§ DATA PROVIDED
+--
/-! ### Grant and release -/

@[simp] theorem grantCells_pending (a : AcctId) (n : Nat) (d : Bool) : (s.grantCells a n d).pending = s.pending := by simp [State.grantCells]
@[simp] theorem grantCells_resetLow (a : AcctId) (n : Nat) (d : Bool) : (s.grantCells a n d).resetLow = s.resetLow := by simp [State.grantCells]
@[simp] theorem grantCells_now (a : AcctId) (n : Nat) (d : Bool) : (s.grantCells a n d).now = s.now := by simp [State.grantCells]
@[simp] theorem grantCells_ownAddress (a : AcctId) (n : Nat) (d : Bool) : (s.grantCells a n d).ownAddress = s.ownAddress := by simp [State.grantCells]
@[simp] theorem grantCells_links (a : AcctId) (n : Nat) (d : Bool) : (s.grantCells a n d).links = s.links := by simp [State.grantCells]
@[simp] theorem grantCells_edge (a : AcctId) (n : Nat) (d : Bool) : (s.grantCells a n d).edge = s.edge := by simp [State.grantCells]
@[simp] theorem grantCells_steer (a : AcctId) (n : Nat) (d : Bool) : (s.grantCells a n d).steer = s.steer := by simp [State.grantCells]
@[simp] theorem grantCells_queues (a : AcctId) (n : Nat) (d : Bool) : (s.grantCells a n d).queues = s.queues := by simp [State.grantCells]
@[simp] theorem grantCells_profiles (a : AcctId) (n : Nat) (d : Bool) : (s.grantCells a n d).profiles = s.profiles := by simp [State.grantCells]
@[simp] theorem grantCells_trunks (a : AcctId) (n : Nat) (d : Bool) : (s.grantCells a n d).trunks = s.trunks := by simp [State.grantCells]
@[simp] theorem grantCells_mgmt (a : AcctId) (n : Nat) (d : Bool) : (s.grantCells a n d).mgmt = s.mgmt := by simp [State.grantCells]
@[simp] theorem grantCells_counters (a : AcctId) (n : Nat) (d : Bool) : (s.grantCells a n d).counters = s.counters := by simp [State.grantCells]
@[simp] theorem grantCells_link (a : AcctId) (n : Nat) (d : Bool) (j : Port) : (s.grantCells a n d).link j = s.link j := by simp [State.link]
@[simp] theorem grantCells_queue (a : AcctId) (n : Nat) (d : Bool) (j : QueueId) : (s.grantCells a n d).queue j = s.queue j := by simp [State.queue]
@[simp] theorem grantCells_profile (a : AcctId) (n : Nat) (d : Bool) (j : ProfileId) : (s.grantCells a n d).profile j = s.profile j := by simp [State.profile]
@[simp] theorem grantCells_trunk (a : AcctId) (n : Nat) (d : Bool) (j : TrunkId) : (s.grantCells a n d).trunk j = s.trunk j := by simp [State.trunk]
@[simp] theorem grantCells_slot (a : AcctId) (n : Nat) (d : Bool) (j : SlotId) : (s.grantCells a n d).slot j = s.slot j := by
  simp [State.grantCells, State.slot]
@[simp] theorem grantCells_slots (a : AcctId) (n : Nat) (d : Bool) : (s.grantCells a n d).events.slots = s.events.slots := by
  simp [State.grantCells]
@[simp] theorem grantCells_records (a : AcctId) (n : Nat) (d : Bool) : (s.grantCells a n d).events.records = s.events.records := by
  simp [State.grantCells]
@[simp] theorem grantCells_lost (a : AcctId) (n : Nat) (d : Bool) : (s.grantCells a n d).events.lost = s.events.lost := by
  simp [State.grantCells]
@[simp] theorem grantCells_freeCells (a : AcctId) (n : Nat) (d : Bool) :
    (s.grantCells a n d).pool.freeCells = s.pool.freeCells - n := by
  simp [State.grantCells, Pool.take]
@[simp] theorem grantCells_freeDescriptors (a : AcctId) (n : Nat) (d : Bool) :
    (s.grantCells a n d).pool.freeDescriptors = s.pool.freeDescriptors - d.toNat := by
  simp [State.grantCells, Pool.take]
@[simp] theorem grantCells_lowWater (a : AcctId) (n : Nat) (d : Bool) : (s.grantCells a n d).pool.lowWater = s.pool.lowWater := by
  simp [State.grantCells, Pool.take]
@[simp] theorem grantCells_account_self (a : AcctId) (n : Nat) (d : Bool) :
    (s.grantCells a n d).account a = { s.account a with inUse := (s.account a).inUse + n } := by
  simp [State.grantCells, Pool.take, State.account]
@[simp] theorem grantCells_account_ne {a j : AcctId} (n : Nat) (d : Bool) (h : j ≠ a) :
    (s.grantCells a n d).account j = s.account j := by
  simp [State.grantCells, Pool.take, State.account, h]
/-- R61: what a grant takes. -/
theorem grantCells_pool (a : AcctId) (n : Nat) (d : Bool) :
    (s.grantCells a n d).pool = { s.pool.take a n d with low := (s.grantCells a n d).pool.low } := by
  unfold State.grantCells; rw [monitor_pool]; simp
theorem grantCells_events (a : AcctId) (n : Nat) (d : Bool) :
    (s.grantCells a n d).events = { s.events with raised := (s.grantCells a n d).events.raised } := by
  unfold State.grantCells; rw [monitor_events]; simp
theorem grantCells_raised (a : AcctId) (n : Nat) (d : Bool) :
    ∃ l, (s.grantCells a n d).events.raised = s.events.raised ++ l ∧ ∀ x ∈ l, x.block = .cellPool :=
  monitor_raised (s.modPool fun p => p.take a n d)

@[simp] theorem release_pending (a : AcctId) (n d : Nat) : (s.release a n d).pending = s.pending := by unfold State.release; split <;> simp
@[simp] theorem release_resetLow (a : AcctId) (n d : Nat) : (s.release a n d).resetLow = s.resetLow := by unfold State.release; split <;> simp
@[simp] theorem release_now (a : AcctId) (n d : Nat) : (s.release a n d).now = s.now := by unfold State.release; split <;> simp
@[simp] theorem release_ownAddress (a : AcctId) (n d : Nat) : (s.release a n d).ownAddress = s.ownAddress := by unfold State.release; split <;> simp
@[simp] theorem release_links (a : AcctId) (n d : Nat) : (s.release a n d).links = s.links := by unfold State.release; split <;> simp
@[simp] theorem release_edge (a : AcctId) (n d : Nat) : (s.release a n d).edge = s.edge := by unfold State.release; split <;> simp
@[simp] theorem release_steer (a : AcctId) (n d : Nat) : (s.release a n d).steer = s.steer := by unfold State.release; split <;> simp
@[simp] theorem release_queues (a : AcctId) (n d : Nat) : (s.release a n d).queues = s.queues := by unfold State.release; split <;> simp
@[simp] theorem release_profiles (a : AcctId) (n d : Nat) : (s.release a n d).profiles = s.profiles := by unfold State.release; split <;> simp
@[simp] theorem release_trunks (a : AcctId) (n d : Nat) : (s.release a n d).trunks = s.trunks := by unfold State.release; split <;> simp
@[simp] theorem release_mgmt (a : AcctId) (n d : Nat) : (s.release a n d).mgmt = s.mgmt := by unfold State.release; split <;> simp
@[simp] theorem release_counters (a : AcctId) (n d : Nat) : (s.release a n d).counters = s.counters := by unfold State.release; split <;> simp
@[simp] theorem release_link (a : AcctId) (n d : Nat) (j : Port) : (s.release a n d).link j = s.link j := by simp [State.link]
@[simp] theorem release_queue (a : AcctId) (n d : Nat) (j : QueueId) : (s.release a n d).queue j = s.queue j := by simp [State.queue]
@[simp] theorem release_profile (a : AcctId) (n d : Nat) (j : ProfileId) : (s.release a n d).profile j = s.profile j := by simp [State.profile]
@[simp] theorem release_trunk (a : AcctId) (n d : Nat) (j : TrunkId) : (s.release a n d).trunk j = s.trunk j := by simp [State.trunk]
@[simp] theorem release_slot (a : AcctId) (n d : Nat) (j : SlotId) : (s.release a n d).slot j = s.slot j := by
  unfold State.release; split <;> simp [State.slot]
@[simp] theorem release_slots (a : AcctId) (n d : Nat) : (s.release a n d).events.slots = s.events.slots := by
  unfold State.release; split <;> simp
@[simp] theorem release_records (a : AcctId) (n d : Nat) : (s.release a n d).events.records = s.events.records := by
  unfold State.release; split <;> simp
@[simp] theorem release_lost (a : AcctId) (n d : Nat) : (s.release a n d).events.lost = s.events.lost := by
  unfold State.release; split <;> simp
@[simp] theorem release_freeCells (a : AcctId) (n d : Nat) : (s.release a n d).pool.freeCells = s.pool.freeCells + n := by
  unfold State.release; split <;> simp [Pool.give]
@[simp] theorem release_freeDescriptors (a : AcctId) (n d : Nat) :
    (s.release a n d).pool.freeDescriptors = s.pool.freeDescriptors + d := by
  unfold State.release; split <;> simp [Pool.give]
@[simp] theorem release_lowWater (a : AcctId) (n d : Nat) : (s.release a n d).pool.lowWater = s.pool.lowWater := by
  unfold State.release; split <;> simp [Pool.give]
@[simp] theorem release_account_self (a : AcctId) (n d : Nat) :
    (s.release a n d).account a = { s.account a with inUse := (s.account a).inUse - n } := by
  unfold State.release; split <;> simp [Pool.give, State.account]
@[simp] theorem release_account_ne {a j : AcctId} (n d : Nat) (h : j ≠ a) : (s.release a n d).account j = s.account j := by
  unfold State.release; split <;> simp [Pool.give, State.account, h]
/-- R62: what a release gives back. -/
theorem release_pool (a : AcctId) (n d : Nat) :
    (s.release a n d).pool = { s.pool.give a n d with low := (s.release a n d).pool.low } := by
  unfold State.release; split
  · simp [Pool.give]
  · rw [monitor_pool]; simp
theorem release_events (a : AcctId) (n d : Nat) :
    (s.release a n d).events = { s.events with raised := (s.release a n d).events.raised } := by
  unfold State.release; split
  · simp
  · rw [monitor_events]; simp
theorem release_raised (a : AcctId) (n d : Nat) :
    ∃ l, (s.release a n d).events.raised = s.events.raised ++ l ∧ ∀ x ∈ l, x.block = .cellPool := by
  unfold State.release; split
  · exact ⟨[], by simp, by simp⟩
  · exact monitor_raised (s.modPool fun p => p.give a n d)

/-! ### The transmitter -/

@[simp] theorem start_pending (p : Port) (f : Frame) (o : WireOwner) : (s.start p f o).pending = s.pending := by simp [State.start]
@[simp] theorem start_resetLow (p : Port) (f : Frame) (o : WireOwner) : (s.start p f o).resetLow = s.resetLow := by simp [State.start]
@[simp] theorem start_now (p : Port) (f : Frame) (o : WireOwner) : (s.start p f o).now = s.now := by simp [State.start]
@[simp] theorem start_ownAddress (p : Port) (f : Frame) (o : WireOwner) : (s.start p f o).ownAddress = s.ownAddress := by simp [State.start]
@[simp] theorem start_edge (p : Port) (f : Frame) (o : WireOwner) : (s.start p f o).edge = s.edge := by simp [State.start]
@[simp] theorem start_steer (p : Port) (f : Frame) (o : WireOwner) : (s.start p f o).steer = s.steer := by simp [State.start]
@[simp] theorem start_pool (p : Port) (f : Frame) (o : WireOwner) : (s.start p f o).pool = s.pool := by simp [State.start]
@[simp] theorem start_queues (p : Port) (f : Frame) (o : WireOwner) : (s.start p f o).queues = s.queues := by simp [State.start]
@[simp] theorem start_profiles (p : Port) (f : Frame) (o : WireOwner) : (s.start p f o).profiles = s.profiles := by simp [State.start]
@[simp] theorem start_trunks (p : Port) (f : Frame) (o : WireOwner) : (s.start p f o).trunks = s.trunks := by simp [State.start]
@[simp] theorem start_mgmt (p : Port) (f : Frame) (o : WireOwner) : (s.start p f o).mgmt = s.mgmt := by simp [State.start]
@[simp] theorem start_events (p : Port) (f : Frame) (o : WireOwner) : (s.start p f o).events = s.events := by simp [State.start]
@[simp] theorem start_counters (p : Port) (f : Frame) (o : WireOwner) : (s.start p f o).counters = s.counters := by simp [State.start]
@[simp] theorem start_queue (p : Port) (f : Frame) (o : WireOwner) (j : QueueId) : (s.start p f o).queue j = s.queue j := by simp [State.queue]
@[simp] theorem start_profile (p : Port) (f : Frame) (o : WireOwner) (j : ProfileId) : (s.start p f o).profile j = s.profile j := by simp [State.profile]
@[simp] theorem start_trunk (p : Port) (f : Frame) (o : WireOwner) (j : TrunkId) : (s.start p f o).trunk j = s.trunk j := by simp [State.trunk]
@[simp] theorem start_account (p : Port) (f : Frame) (o : WireOwner) (j : AcctId) : (s.start p f o).account j = s.account j := by simp [State.account]
@[simp] theorem start_slot (p : Port) (f : Frame) (o : WireOwner) (j : SlotId) : (s.start p f o).slot j = s.slot j := by simp [State.slot]
@[simp] theorem start_link_ne {p q : Port} (f : Frame) (o : WireOwner) (h : q ≠ p) : (s.start p f o).link q = s.link q := by
  simp [State.start, h]
@[simp] theorem start_link_self (p : Port) (f : Frame) (o : WireOwner) :
    (s.start p f o).link p = { s.link p with
      wire := some { frame := { f with seq := (s.link p).txCount }, owner := o }, txCount := (s.link p).txCount + 1 } := by
  simp [State.start]
@[simp] theorem start_link_up (p q : Port) (f : Frame) (o : WireOwner) : ((s.start p f o).link q).up = (s.link q).up := by
  by_cases h : q = p
  · subst h; simp
  · simp [h]
@[simp] theorem start_link_control (p q : Port) (f : Frame) (o : WireOwner) :
    ((s.start p f o).link q).control = (s.link q).control := by
  by_cases h : q = p
  · subst h; simp
  · simp [h]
+--
§ WORK REQUEST
The word to find is "counters". Copy every line of the data that holds it.

§ ANSWER TO THIS PROBLEM
@[simp] theorem grantCells_counters (a : AcctId) (n : Nat) (d : Bool) : (s.grantCells a n d).counters = s.counters := by simp [State.grantCells]
@[simp] theorem release_counters (a : AcctId) (n d : Nat) : (s.release a n d).counters = s.counters := by unfold State.release; split <;> simp
@[simp] theorem start_counters (p : Port) (f : Frame) (o : WireOwner) : (s.start p f o).counters = s.counters := by simp [State.start]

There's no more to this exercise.